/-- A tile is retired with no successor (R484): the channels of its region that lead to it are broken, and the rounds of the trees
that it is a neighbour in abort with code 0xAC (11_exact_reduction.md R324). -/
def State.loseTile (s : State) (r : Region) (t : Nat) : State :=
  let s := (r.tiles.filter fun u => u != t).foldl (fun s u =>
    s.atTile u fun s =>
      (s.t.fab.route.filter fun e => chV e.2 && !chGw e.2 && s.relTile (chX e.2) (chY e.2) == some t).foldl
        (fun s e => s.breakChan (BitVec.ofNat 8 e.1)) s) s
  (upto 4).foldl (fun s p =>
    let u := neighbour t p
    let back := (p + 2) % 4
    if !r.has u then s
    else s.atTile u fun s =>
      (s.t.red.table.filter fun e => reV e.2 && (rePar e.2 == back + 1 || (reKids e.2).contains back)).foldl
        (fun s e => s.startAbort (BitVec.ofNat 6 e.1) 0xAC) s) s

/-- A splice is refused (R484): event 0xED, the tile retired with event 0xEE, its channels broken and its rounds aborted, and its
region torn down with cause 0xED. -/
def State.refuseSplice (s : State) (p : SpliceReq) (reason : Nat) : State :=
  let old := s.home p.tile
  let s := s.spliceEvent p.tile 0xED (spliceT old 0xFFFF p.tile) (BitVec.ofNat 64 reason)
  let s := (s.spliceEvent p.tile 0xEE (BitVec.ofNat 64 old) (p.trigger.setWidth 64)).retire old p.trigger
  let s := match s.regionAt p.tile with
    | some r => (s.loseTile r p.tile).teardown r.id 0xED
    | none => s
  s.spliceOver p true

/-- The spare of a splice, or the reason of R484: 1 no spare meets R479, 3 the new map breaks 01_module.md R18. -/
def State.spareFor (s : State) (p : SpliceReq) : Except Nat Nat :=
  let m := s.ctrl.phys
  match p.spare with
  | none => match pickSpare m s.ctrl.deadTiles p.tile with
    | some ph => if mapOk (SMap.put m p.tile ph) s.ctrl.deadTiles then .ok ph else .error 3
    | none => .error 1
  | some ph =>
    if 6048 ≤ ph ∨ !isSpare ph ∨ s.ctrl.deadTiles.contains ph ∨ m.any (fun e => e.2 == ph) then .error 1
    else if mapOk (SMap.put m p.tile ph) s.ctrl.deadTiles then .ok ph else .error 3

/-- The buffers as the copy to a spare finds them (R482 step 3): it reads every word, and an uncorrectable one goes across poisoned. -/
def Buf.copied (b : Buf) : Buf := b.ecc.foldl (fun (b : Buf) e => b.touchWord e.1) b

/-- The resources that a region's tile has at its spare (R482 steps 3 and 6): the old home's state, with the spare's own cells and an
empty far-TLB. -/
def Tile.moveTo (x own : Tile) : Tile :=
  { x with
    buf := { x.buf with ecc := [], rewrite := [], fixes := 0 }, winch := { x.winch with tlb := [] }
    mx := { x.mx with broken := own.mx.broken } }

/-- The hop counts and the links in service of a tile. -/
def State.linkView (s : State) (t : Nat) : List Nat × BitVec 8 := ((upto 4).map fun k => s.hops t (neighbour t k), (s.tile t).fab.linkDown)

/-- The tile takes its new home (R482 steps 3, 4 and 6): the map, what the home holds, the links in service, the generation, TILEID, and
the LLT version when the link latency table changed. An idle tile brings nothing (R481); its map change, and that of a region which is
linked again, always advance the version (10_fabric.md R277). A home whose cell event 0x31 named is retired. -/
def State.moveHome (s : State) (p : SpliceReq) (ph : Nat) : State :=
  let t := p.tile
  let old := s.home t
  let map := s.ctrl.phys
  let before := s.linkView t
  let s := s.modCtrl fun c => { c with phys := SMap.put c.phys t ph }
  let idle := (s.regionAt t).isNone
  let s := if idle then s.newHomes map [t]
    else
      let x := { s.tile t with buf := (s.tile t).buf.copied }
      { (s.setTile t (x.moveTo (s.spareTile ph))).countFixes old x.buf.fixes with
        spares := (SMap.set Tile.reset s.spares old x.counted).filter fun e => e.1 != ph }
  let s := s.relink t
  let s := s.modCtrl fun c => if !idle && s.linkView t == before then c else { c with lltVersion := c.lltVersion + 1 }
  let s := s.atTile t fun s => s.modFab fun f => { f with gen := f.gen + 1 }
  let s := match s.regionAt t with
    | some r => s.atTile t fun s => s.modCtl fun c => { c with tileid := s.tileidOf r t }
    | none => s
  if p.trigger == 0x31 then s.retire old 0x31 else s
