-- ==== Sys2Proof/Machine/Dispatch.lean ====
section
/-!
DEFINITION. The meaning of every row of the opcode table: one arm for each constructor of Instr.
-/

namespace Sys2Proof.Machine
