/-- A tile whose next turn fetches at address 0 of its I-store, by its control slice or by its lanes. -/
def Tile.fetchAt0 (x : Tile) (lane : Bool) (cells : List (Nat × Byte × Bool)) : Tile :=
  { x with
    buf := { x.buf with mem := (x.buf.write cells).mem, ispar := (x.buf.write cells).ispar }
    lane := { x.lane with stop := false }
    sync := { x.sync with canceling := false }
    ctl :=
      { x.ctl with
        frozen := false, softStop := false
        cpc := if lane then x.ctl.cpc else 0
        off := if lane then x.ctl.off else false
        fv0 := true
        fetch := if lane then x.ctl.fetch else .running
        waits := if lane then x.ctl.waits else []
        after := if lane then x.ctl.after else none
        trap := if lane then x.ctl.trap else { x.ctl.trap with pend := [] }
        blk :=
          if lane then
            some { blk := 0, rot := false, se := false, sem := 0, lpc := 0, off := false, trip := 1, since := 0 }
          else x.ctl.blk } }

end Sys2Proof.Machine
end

------------------------------

**Instructions for the task**
In the records shown above, how many lines include the word "some"? Answer with the number only.

**Reply**
6